DATASET CONTENT section start

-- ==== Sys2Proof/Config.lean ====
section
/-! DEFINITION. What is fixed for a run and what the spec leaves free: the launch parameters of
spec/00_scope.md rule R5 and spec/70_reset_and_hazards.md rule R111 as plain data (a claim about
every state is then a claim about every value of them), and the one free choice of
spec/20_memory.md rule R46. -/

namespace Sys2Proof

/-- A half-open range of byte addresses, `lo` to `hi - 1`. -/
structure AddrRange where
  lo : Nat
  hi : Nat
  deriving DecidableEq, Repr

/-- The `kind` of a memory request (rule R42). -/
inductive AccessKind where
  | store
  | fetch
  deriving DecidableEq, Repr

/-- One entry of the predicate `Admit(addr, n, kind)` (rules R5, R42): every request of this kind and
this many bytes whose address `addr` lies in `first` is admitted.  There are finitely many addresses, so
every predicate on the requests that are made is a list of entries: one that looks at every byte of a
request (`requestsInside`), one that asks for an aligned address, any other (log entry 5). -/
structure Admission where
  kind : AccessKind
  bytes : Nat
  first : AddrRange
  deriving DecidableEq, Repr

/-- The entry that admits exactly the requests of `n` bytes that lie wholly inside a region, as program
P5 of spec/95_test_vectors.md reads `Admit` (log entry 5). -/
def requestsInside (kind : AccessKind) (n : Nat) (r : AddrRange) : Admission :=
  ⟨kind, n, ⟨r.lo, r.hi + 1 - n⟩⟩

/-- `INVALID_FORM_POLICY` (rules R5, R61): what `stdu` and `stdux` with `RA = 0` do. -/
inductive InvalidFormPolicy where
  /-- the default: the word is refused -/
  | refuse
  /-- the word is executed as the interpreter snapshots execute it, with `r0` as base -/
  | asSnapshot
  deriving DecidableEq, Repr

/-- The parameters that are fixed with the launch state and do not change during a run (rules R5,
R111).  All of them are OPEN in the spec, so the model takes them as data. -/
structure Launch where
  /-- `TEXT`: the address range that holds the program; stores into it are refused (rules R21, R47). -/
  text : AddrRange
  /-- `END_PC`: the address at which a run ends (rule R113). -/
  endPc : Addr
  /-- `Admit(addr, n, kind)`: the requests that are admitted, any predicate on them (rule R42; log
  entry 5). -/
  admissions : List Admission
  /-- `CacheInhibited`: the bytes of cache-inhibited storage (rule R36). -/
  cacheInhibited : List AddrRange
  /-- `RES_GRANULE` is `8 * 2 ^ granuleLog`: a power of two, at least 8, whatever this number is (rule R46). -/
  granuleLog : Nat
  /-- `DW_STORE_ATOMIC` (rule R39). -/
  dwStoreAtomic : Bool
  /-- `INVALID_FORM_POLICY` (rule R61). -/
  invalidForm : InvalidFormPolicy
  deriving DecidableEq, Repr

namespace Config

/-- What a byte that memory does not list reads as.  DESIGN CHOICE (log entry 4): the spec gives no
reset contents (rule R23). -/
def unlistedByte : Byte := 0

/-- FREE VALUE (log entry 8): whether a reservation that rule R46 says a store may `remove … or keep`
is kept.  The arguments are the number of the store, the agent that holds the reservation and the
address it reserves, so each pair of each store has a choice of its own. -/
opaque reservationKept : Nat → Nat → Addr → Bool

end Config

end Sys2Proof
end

DATASET CONTENT section end
DATASET CONTENT section start

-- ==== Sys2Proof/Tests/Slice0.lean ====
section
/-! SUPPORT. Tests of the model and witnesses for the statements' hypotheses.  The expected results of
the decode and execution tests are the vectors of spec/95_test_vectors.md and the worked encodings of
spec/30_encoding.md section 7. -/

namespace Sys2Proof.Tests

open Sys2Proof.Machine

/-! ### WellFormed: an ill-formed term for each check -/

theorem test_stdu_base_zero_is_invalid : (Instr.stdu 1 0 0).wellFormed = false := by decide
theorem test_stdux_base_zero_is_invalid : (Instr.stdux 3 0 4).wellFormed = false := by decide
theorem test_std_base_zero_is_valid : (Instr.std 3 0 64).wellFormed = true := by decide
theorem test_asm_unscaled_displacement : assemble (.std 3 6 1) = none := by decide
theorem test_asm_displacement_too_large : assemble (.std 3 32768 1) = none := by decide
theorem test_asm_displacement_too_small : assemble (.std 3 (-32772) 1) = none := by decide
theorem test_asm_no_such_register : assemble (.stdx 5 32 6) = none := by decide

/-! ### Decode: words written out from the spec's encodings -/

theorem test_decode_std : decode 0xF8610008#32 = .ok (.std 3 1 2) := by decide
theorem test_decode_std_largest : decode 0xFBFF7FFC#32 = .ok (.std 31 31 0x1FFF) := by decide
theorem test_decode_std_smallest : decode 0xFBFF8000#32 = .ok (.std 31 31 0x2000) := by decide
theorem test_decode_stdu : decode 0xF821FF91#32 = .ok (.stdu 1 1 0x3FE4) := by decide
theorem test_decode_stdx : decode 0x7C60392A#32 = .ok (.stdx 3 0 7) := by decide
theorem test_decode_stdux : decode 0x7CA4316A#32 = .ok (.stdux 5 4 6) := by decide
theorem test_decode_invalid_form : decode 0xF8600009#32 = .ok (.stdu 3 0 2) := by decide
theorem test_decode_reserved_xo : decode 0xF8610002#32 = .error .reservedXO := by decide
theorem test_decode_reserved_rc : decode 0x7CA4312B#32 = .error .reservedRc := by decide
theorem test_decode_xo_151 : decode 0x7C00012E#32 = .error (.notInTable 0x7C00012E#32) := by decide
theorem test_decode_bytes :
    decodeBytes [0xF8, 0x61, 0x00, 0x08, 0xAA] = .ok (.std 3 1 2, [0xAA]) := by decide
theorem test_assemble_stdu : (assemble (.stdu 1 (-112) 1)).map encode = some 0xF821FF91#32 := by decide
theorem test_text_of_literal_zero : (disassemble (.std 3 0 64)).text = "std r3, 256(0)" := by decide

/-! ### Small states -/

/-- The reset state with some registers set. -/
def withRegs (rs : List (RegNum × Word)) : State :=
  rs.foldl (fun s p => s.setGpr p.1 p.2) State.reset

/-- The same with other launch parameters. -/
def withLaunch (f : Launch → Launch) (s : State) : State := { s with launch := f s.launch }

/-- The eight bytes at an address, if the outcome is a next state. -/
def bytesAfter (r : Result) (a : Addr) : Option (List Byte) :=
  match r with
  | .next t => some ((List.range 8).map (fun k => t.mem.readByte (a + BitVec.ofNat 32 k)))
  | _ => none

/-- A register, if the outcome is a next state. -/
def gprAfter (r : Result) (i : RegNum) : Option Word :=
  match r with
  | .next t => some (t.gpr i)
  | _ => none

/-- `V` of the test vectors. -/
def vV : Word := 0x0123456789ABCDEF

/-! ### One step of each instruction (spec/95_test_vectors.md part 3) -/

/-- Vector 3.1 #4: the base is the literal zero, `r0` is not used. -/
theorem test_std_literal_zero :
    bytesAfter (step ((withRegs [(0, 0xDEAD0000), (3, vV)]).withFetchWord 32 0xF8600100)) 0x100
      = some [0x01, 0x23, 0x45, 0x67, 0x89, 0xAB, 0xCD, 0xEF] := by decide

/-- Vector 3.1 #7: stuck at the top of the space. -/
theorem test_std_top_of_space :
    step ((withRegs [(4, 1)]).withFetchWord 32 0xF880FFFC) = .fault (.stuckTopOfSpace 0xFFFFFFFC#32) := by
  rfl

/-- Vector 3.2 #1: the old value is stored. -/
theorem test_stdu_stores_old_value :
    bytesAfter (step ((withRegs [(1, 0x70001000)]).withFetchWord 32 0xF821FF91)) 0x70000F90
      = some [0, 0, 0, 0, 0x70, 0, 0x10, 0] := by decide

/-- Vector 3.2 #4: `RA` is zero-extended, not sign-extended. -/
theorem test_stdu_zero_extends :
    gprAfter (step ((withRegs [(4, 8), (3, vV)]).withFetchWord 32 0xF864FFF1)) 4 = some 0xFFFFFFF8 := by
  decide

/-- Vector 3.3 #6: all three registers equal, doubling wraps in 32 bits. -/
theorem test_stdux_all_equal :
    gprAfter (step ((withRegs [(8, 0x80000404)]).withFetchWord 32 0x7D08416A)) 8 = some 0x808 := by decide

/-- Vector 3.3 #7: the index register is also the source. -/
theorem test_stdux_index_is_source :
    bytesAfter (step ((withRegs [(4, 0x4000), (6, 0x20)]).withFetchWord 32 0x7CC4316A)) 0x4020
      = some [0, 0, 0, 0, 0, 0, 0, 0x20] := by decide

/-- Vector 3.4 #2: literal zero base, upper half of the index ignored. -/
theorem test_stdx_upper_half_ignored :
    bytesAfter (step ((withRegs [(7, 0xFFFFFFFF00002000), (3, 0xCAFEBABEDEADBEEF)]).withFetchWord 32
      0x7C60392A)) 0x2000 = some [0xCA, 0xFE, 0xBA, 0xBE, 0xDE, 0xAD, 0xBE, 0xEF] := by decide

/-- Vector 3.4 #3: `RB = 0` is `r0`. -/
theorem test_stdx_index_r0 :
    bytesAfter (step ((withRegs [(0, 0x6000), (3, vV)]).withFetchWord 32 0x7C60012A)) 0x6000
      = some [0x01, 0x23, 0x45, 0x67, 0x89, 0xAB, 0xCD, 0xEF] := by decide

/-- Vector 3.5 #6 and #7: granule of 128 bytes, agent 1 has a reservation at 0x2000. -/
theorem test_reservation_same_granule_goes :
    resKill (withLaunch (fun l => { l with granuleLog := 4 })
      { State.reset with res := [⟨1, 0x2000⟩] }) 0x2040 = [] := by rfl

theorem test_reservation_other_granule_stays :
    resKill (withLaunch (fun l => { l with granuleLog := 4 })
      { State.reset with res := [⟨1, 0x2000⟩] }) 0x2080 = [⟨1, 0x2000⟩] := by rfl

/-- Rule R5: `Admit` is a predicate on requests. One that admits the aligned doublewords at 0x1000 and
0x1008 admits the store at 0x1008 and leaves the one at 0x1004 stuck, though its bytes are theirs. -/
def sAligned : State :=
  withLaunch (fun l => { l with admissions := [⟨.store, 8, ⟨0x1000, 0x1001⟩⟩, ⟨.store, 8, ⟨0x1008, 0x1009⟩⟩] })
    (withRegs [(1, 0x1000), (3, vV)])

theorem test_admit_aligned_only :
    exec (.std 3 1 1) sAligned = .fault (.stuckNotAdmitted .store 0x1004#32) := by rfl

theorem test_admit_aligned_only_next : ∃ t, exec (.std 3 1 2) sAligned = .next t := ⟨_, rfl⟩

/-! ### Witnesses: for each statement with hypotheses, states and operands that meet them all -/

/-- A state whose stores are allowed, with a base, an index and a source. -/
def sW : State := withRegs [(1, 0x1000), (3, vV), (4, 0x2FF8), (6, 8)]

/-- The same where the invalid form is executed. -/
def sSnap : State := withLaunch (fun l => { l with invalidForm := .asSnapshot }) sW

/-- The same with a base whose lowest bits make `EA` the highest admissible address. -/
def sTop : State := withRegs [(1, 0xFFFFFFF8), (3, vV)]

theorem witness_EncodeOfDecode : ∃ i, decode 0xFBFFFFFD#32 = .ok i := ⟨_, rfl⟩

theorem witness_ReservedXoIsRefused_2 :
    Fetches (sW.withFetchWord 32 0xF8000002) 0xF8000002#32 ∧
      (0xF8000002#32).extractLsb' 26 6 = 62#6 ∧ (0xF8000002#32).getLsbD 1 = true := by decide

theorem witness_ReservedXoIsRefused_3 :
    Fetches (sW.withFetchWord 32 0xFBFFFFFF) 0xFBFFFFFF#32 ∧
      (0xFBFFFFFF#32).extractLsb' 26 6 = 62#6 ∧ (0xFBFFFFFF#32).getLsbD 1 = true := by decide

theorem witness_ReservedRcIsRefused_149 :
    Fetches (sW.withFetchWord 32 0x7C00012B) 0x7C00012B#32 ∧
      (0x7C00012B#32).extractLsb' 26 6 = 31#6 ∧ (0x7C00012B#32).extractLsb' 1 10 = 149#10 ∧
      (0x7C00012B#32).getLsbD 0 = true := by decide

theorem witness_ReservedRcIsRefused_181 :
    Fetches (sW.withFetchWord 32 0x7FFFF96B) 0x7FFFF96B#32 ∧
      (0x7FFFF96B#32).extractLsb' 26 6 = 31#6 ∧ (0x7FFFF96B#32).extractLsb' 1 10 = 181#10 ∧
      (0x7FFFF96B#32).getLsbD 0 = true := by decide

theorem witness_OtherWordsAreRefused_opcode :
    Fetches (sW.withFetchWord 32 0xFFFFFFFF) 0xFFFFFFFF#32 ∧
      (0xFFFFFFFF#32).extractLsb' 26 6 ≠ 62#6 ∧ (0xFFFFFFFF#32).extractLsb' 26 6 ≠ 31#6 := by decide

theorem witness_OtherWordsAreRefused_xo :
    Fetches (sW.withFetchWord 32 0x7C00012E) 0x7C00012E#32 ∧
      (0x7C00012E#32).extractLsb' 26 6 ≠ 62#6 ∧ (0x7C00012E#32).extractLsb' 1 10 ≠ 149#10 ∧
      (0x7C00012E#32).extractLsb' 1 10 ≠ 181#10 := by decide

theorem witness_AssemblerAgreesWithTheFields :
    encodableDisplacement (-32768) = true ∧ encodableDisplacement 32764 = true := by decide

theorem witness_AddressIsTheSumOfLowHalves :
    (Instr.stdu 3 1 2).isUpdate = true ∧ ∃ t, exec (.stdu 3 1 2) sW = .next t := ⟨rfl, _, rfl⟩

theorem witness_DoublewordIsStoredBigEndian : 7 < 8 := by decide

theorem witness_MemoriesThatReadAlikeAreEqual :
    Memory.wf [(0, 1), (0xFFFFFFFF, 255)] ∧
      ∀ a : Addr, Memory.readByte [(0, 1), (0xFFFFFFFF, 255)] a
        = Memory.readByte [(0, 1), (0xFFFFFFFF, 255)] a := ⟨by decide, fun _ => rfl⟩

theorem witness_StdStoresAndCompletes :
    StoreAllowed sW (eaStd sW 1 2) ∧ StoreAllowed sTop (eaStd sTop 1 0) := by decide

DATASET CONTENT section end

Please find out how many lines of the material contain the string "agent" and answer with the count alone.

2